Единственный мыслитель круга ОБЭРИУ, чье блокадное творчество было нам известно, – это философ и теософ Яков Друскин, сохранивший наследие своих друзей и собеседников в блокадном городе. Дневники Друскина дают нам представление о развитии мысли обэриута в ситуации катастрофы – но до сих пор невозможно было себе представить, какие поэтические формы могла бы принять эта мысль в этой ситуации, какие новые тропы могли бы возникнуть и как могли бы быть переосмыслены уже практикующиеся.

Однако новые публикации авторов, до недавнего времени мало или косвенно занимавших историков литературы, – Геннадия Гора (1907–1981), Павла Зальцмана (1912–1985), Сергея Рудакова (1909–1944), Дмитрия Максимова (1904–1987), Владимира Стерлигова (1904–1973) – поэтов, впитавших влияние ОБЭРИУ[89], позволяют нам по-новому взглянуть на стилистические возможности блокадной поэзии. «Правдивому и высокому советскому искусству»[90], в рамках которого возникли такие тексты, как «Баллада», с ее статичными формулами стоицизма, гуманизма и самопожертвования, противопоставляется страшный мир, стремящийся к освобождению от человеческой формы, требующий распада не только человеческих связей, но и самого поэтического языка, самой поэтической личности.
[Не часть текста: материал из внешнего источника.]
-- ==== Sys2Proof/Machine/RowPixel.lean ====
section
/-! DEFINITION. Row and pixel operations (43_row_pixel R120 to R123). -/

namespace Sys2Proof.Machine

def setRowBody (row byte : Byte) : List Micro :=
  [.write (writeRow (index row) byte), sendRow (index row)]

/-- SET_ROW row, byte (R120). -/
def execSetRow (row byte : Byte) (s : State) : Host.Outcome State Fault Refusal :=
  .next (runChecked (gateAndOperands s (checkIndex row)) (setRowBody row byte) s)

/-- The message of CLEAR_ROW is written out in R121: `[2*A, 0x00]`. -/
def clearRowBody (row : Byte) : List Micro :=
  [.write (writeRow (index row) 0x00), .send fun _ => [rowAddr (rowBits (index row)), 0x00]]

/-- CLEAR_ROW row (R121). -/
def execClearRow (row : Byte) (s : State) : Host.Outcome State Fault Refusal :=
  .next (runChecked (gateAndOperands s (checkIndex row)) (clearRowBody row) s)

def setPixelBody (row column : Byte) : List Micro :=
  [ .write fun s => writeRow (index row) (setbit (readRow (index row) s) (index column)) s,
    sendRow (index row) ]

/-- SET_PIXEL row, column (R122). -/
def execSetPixel (row column : Byte) (s : State) : Host.Outcome State Fault Refusal :=
  .next (runChecked (gateAndOperands s (checkPixel row column)) (setPixelBody row column) s)

def clearPixelBody (row column : Byte) : List Micro :=
  [ .write fun s => writeRow (index row) (clrbit (readRow (index row) s) (index column)) s,
    sendRow (index row) ]

/-- CLEAR_PIXEL row, column (R123). -/
def execClearPixel (row column : Byte) (s : State) : Host.Outcome State Fault Refusal :=
  .next (runChecked (gateAndOperands s (checkPixel row column)) (clearPixelBody row column) s)

end Sys2Proof.Machine
end

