-- ==== Sys2Proof/Machine/Dispatch.lean ====
section
/-! DEFINITION. One arm per constructor of Instr: the meaning of the instruction. -/

namespace Sys2Proof.Machine

def exec (i : Instr) (s : State) : Host.Outcome State Fault Refusal :=
  match i with
  | .init brightness address => Sys2Proof.Machine.execInit brightness address s
  | .on => Sys2Proof.Machine.execOn s
  | .off => Sys2Proof.Machine.execOff s
  | .setBrightness level => Sys2Proof.Machine.execSetBrightness level s
  | .setBlinking mode => Sys2Proof.Machine.execSetBlinking mode s
  | .set bitmap => Sys2Proof.Machine.execSet bitmap s
  | .clear => Sys2Proof.Machine.execClear s
  | .setRow row byte => Sys2Proof.Machine.execSetRow row byte s
  | .clearRow row => Sys2Proof.Machine.execClearRow row s
  | .setColumn column byte => Sys2Proof.Machine.execSetColumn column byte s
  | .clearColumn column => Sys2Proof.Machine.execClearColumn column s
  | .setPixel row column => Sys2Proof.Machine.execSetPixel row column s
  | .clearPixel row column => Sys2Proof.Machine.execClearPixel row column s
  | .oscOn => Sys2Proof.Machine.execOscOn s
  | .dimming level => Sys2Proof.Machine.execDimming level s
  | .displayOn mode => Sys2Proof.Machine.execDisplayOn mode s
  | .displayOff => Sys2Proof.Machine.execDisplayOff s
  | .rowWrite row wire => Sys2Proof.Machine.execRowWrite row wire s
  | .fullWrite wires => Sys2Proof.Machine.execFullWrite wires s

end Sys2Proof.Machine
end

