-- ==== Sys2Proof/Certificates/Slice0/Obligations.lean ====
section
/-! DEFINITION. The statements for the provers. -/

open Sys2Proof Sys2Proof.Machine

/-! ## Encoding -/

/-- Words written out from the tables of R52 and R58 decode to the instructions they stand for. -/
def Obligations.TableWordsDecode : Prop :=
  decodeTableWord 24 0x010F70 = some (.init 15 0x70) ∧
  decodeTableWord 24 0x020000 = some .on ∧
  decodeTableWord 24 0x080281 = some (.setRow 2 0x81) ∧
  decodeTableWord 24 0x0C0305 = some (.setPixel 3 5) ∧
  decodeTableWord 24 0x0A02A5 = some (.setColumn 2 0xA5) ∧
  decodeTableWord 24 0x070001 = none ∧
  decodeTableWord 8 0x85 = some (.displayOn 2) ∧
  decodeTableWord 16 0x0602 = some (.rowWrite 3 0x02)

/-- Decoding what the encoder writes gives the instruction back, for every instruction and every operand. -/
def Obligations.DecodeInvertsEncode : Prop := ∀ i : Instr, decode (encode i) = .ok i

/-- Each request word has one meaning: a word that decodes is the encoding of what it decodes to, but for a
payload that only SET reads. -/
def Obligations.EncodeInvertsDecodeOfRequests : Prop :=
  ∀ (cw : CommandWord) (p : Payload) (i : Instr), decodeRequest cw p = .ok i →
    encode i = .request cw (if i = .set p then p else 0) ∧ i.isRequest = true

/-- R53: the decoder selects the one row of R52 with `CW & mask = match`, and none when no row matches. -/
def Obligations.DecodeSelectsTheMatchingRow : Prop :=
  ∀ (cw : CommandWord) (p : Payload),
    (∀ row ∈ opcodeMap, cw &&& row.mask = row.value ↔
      ∃ i, decodeRequest cw p = .ok i ∧ i.mnemonic = row.mnemonic) ∧
    ((∀ row ∈ opcodeMap, cw &&& row.mask ≠ row.value) ↔ ∃ e, decodeRequest cw p = .error e) ∧
    ∀ row ∈ opcodeMap, ∀ row' ∈ opcodeMap,
      cw &&& row.mask = row.value → cw &&& row'.mask = row'.value → row = row'

/-- R54: the words without a meaning are exactly these. -/
def Obligations.IllegalWordsAreExactlyThese : Prop :=
  ∀ (op a b : Byte) (p : Payload),
    (∃ e, decodeRequest (op ++ a ++ b) p = .error e) ↔
      (op = 0x00 ∨ 0x0E ≤ op.toNat) ∨
      ((op = 0x02 ∨ op = 0x03 ∨ op = 0x06 ∨ op = 0x07) ∧ (a ≠ 0 ∨ b ≠ 0)) ∨
      ((op = 0x04 ∨ op = 0x05 ∨ op = 0x09 ∨ op = 0x0B) ∧ b ≠ 0) ∨
      (op = 0x01 ∧ b.getLsbD 7 = true)

/-- R55: only SET reads the payload: for every other opcode two requests that differ in P decode alike, and the
operation runs alike but for REQ_P, which holds the payload it was given. -/
def Obligations.PayloadIsReadOnlyBySet : Prop :=
  ∀ (s : State) (op a b : Byte) (p q : Payload), op ≠ 0x06 →
    decodeRequest (op ++ a ++ b) p = decodeRequest (op ++ a ++ b) q ∧
    ∃ t : State, s.request (op ++ a ++ b) p = .next { t with reqP := p } ∧
      s.request (op ++ a ++ b) q = .next { t with reqP := q }

/-! ## Bit transforms -/

/-- R80: the bits of `rotr8`; and those of `rotl8` (R81), and the laws of both (R82). -/
def Obligations.RotatorLaws : Prop :=
  (∀ b : Byte, (rotr8 b).getLsbD 7 = b.getLsbD 0 ∧
    ∀ k : Fin 7, (rotr8 b).getLsbD k = b.getLsbD (k + 1)) ∧
  (∀ b : Byte, (rotl8 b).getLsbD 0 = b.getLsbD 7 ∧
    ∀ k : Fin 7, (rotl8 b).getLsbD (k + 1) = b.getLsbD k) ∧
  (∀ b : Byte, rotl8 (rotr8 b) = b ∧ rotr8 (rotl8 b) = b) ∧
  (∀ (b : Byte) (k : Fin 9), rotr8^[k] b = rotl8^[8 - k] b) ∧
  (∀ b : Byte, rotr8^[8] b = b) ∧
  (∀ b : Byte, (List.range 8).countP (rotr8 b).getLsbD = (List.range 8).countP b.getLsbD) ∧
  (∀ a b : Byte, rotr8 (a ||| b) = rotr8 a ||| rotr8 b ∧ rotr8 (a &&& b) = rotr8 a &&& rotr8 b ∧
    rotr8 (~~~a) = ~~~rotr8 a) ∧
  rotr8 (rotr8 0x01) ≠ 0x01

/-- R86, R87: clearing and setting a column, row by row. -/
def Obligations.ColumnFunctionsPixelByPixel : Prop :=
  ∀ (f : Buffer) (c : Fin 8) (b : Byte),
    (∀ k : Fin 8, (clrcol f c)[k] = f[k] &&& ~~~(0x80#8 >>> c.val)) ∧
    (∀ k : Fin 8, (setcol f c b)[k] =
      (f[k] &&& ~~~(0x80#8 >>> c.val)) ||| (((b >>> (7 - k.val)) &&& 1#8) <<< (7 - c.val)))

/-- R88: the laws of the column functions. -/
def Obligations.ColumnLaws : Prop :=
  ∀ (f : Buffer) (c c' : Fin 8) (b b' : Byte),
    getcol (setcol f c b) c = b ∧
    clrcol (setcol f c 0xFF) c = clrcol f c ∧
    getcol (clrcol f c) c = 0x00 ∧
    (c' ≠ c → getcol (setcol f c b) c' = getcol f c') ∧
    setcol (setcol f c b) c b' = setcol f c b' ∧
    setcol f c (getcol f c) = f ∧
    (c' ≠ c → setcol (setcol f c b) c' b' = setcol (setcol f c' b') c b)

/-- R85, R89: a column read row by row; transposition exchanges rows and columns, is its own inverse, and gives the
column write. -/
def Obligations.TransposeLaws : Prop :=
  ∀ (f : Buffer) (c k : Fin 8) (b : Byte),
    (getcol f c).getLsbD (7 - k.val) = (getpixel f k c).getLsbD 0 ∧
    (transpose f)[c] = getcol f c ∧
    getpixel (transpose f) c k = getpixel f k c ∧
    transpose (transpose f) = f ∧
    setcol f c b = transpose ((transpose f).set c b)

/-- R90: one pixel of a byte is set or cleared and nothing else changes. -/
def Obligations.PixelBitLaws : Prop :=
  ∀ (b : Byte) (c : Fin 8),
    setbit b c = b ||| colmask c ∧ clrbit b c = b &&& ~~~colmask c ∧
    (∀ k : Fin 8, (setbit b c).getLsbD k = (b.getLsbD k || (k.val == 7 - c.val))) ∧
    (∀ k : Fin 8, (clrbit b c).getLsbD k = (b.getLsbD k && !(k.val == 7 - c.val))) ∧
    setbit (setbit b c) c = setbit b c ∧ clrbit (clrbit b c) c = clrbit b c ∧
    clrbit (setbit b c) c = clrbit b c ∧ setbit (clrbit b c) c = setbit b c

/-- R91, R92: the layout of the two data messages; R93: each row read back from the full one. -/
def Obligations.DataMessageLayout : Prop :=
  ∀ f : Buffer,
    (pack16 f).length = 16 ∧
    (∀ i : Fin 8, (pack16 f)[2 * i.val]? = some 0x00 ∧
      (pack16 f)[2 * i.val + 1]? = some (rotr8 f[i]) ∧
      ((pack16 f)[2 * i.val + 1]?).map rotl8 = some f[i]) ∧
    ∀ r : Fin 8, rowmsg f r = [BitVec.ofNat 8 (2 * r.val), rotr8 f[r]]

/-! ## The step -/

/-- R9: when the host offers a word that decodes, to an idle block and without RESET, the step is the decoded
operation, run behind the acceptance. -/
def Obligations.StepRunsTheDecodedRequest : Prop :=
  ∀ (s : State) (cw : CommandWord) (p : Payload) (rest : List HostLines) (i : Instr),
    s.busy = false → s.tPort = none → s.inputs = HostLines.offer cw p :: rest →
    decodeRequest cw p = .ok i →
      step s = exec i
        { s with inputs := rest, busy := true, reqCw := cw, reqP := p, phase := 0, rPort := none }

/-- A wire message on the transport port of an idle block is executed by the device, and taken off the port. -/
def Obligations.StepRunsTheDecodedWireMessage : Prop :=
  ∀ (s : State) (m : Message) (i : Instr),
    s.busy = false → s.tPort = some m → decodeWire m = .ok i →
      step s = exec i { s with tPort := none }

/-- R153: an undecodable word is answered ILLEGAL_OPERATION; but for the acceptance nothing changes and nothing
is sent, whether the block is initialised or not. -/
def Obligations.IllegalWordIsRefused : Prop :=
  ∀ (s : State) (cw : CommandWord) (p : Payload) (rest : List HostLines) (e : Reject),
    s.busy = false → s.tPort = none → s.inputs = HostLines.offer cw p :: rest →
    decodeRequest cw p = .error e →
      step s = .next
        (answered { s with inputs := rest, reqCw := cw, reqP := p, phase := 0 } .illegalOperation 0)

/-- R185: Q_READY; a request offered while BUSY = 1 is not accepted, is not queued and has no effect. R156: an idle
block to which nothing is offered does nothing, in the step and in the tick. That a step of a BUSY block
changes nothing at all but the host's lines is the model's choice (R192 with logs 5 and 25). -/
def Obligations.BusyBlockAcceptsNothing : Prop :=
  ∀ (s : State) (l : HostLines) (rest : List HostLines),
    (s.qReady l = true ↔ s.busy = false ∧ l.reset = false) ∧
    (s.busy = true → s.inputs = l :: rest → l.reset = false →
      step s = .next { s with inputs := rest }) ∧
    (s.busy = false → s.tPort = none → s.inputs = l :: rest → l.reset = false → l.valid = false →
      step s = .next { s with inputs := rest }) ∧
    (s.busy = true ∨ s.tPort = none → s.inputs = [] → step s = .next s) ∧
    (s.busy = false → l.reset = false → l.valid = false → s.tick l = s)

/-- R192: a block that waits for an answer that never comes stays BUSY and gives no response, whatever requests
the host offers, until RESET. -/
def Obligations.WaitingBlockStaysBusy : Prop :=
  ∀ (s : State) (n : Nat), s.busy = true → (∀ l ∈ s.inputs, l.reset = false) →
    ∃ t, core.run n s = .next t ∧ t = { s with inputs := s.inputs.drop n }

/-- R24: what reset leaves. REQ_CW and REQ_P are unspecified there: no request depends on what they hold. -/
def Obligations.ResetValues : Prop :=
  ∀ t, (t = State.reset ∨ ∃ s : State, t = s.resetBlock) →
    (∀ i : Fin 8, t.fb[i] = 0x00) ∧ t.isOn = false ∧ t.blink = 0 ∧ t.addr = 0x70 ∧ t.inited = false ∧
    t.busy = false ∧ t.phase = 0 ∧ t.tx = [] ∧ t.rsp = [] ∧ t.tPort = none ∧
    ∀ (cw x : CommandWord) (p y : Payload),
      { t with reqCw := x, reqP := y }.request cw p = t.request cw p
За время, прошедшее с публикаций этих поэтов, уже появились убедительные исследования, интерпретирующие разнообразные аспекты их творчества, а порой и жизнетворчества, принадлежащие Елене Зальцман, Илье Кукую, Петру Казарновскому, Олегу Юрьеву, Андрею Муждаба среди прочих.

Целью моих заметок является формулирование вопросов о специфической тропологии в развитии обэриутской поэтики под воздействием восприятия блокадной катастрофы. Распространение предвоенных поэтических форм на беспрецедентный исторический материал блокады – тема очень значительная и разнородная, так как весьма различные матрицы были использованы для постижения и отображения блокадной реальности: мы наблюдаем причудливые преломления символистской линии у Даниила Андреева, акмеистской – у Натальи Крандиевской, Татьяны Гнедич, Варвары Вольтман-Спасской, разные версии советских лирических механизмов у Ольги Берггольц, Зинаиды Шишовой, Веры Инбер, Николая Тихонова – это если называть только наиболее мощных и своеобразных поэтов-блокадников.

Здесь же речь пойдет о блокадном развитии поэтического инструментария ОБЭРИУ: почему именно применение этой системы привело к столь ярким результатам в области блокадной поэзии и как именно изменился этот язык в связи с наступившей удручающей исторической реальностью?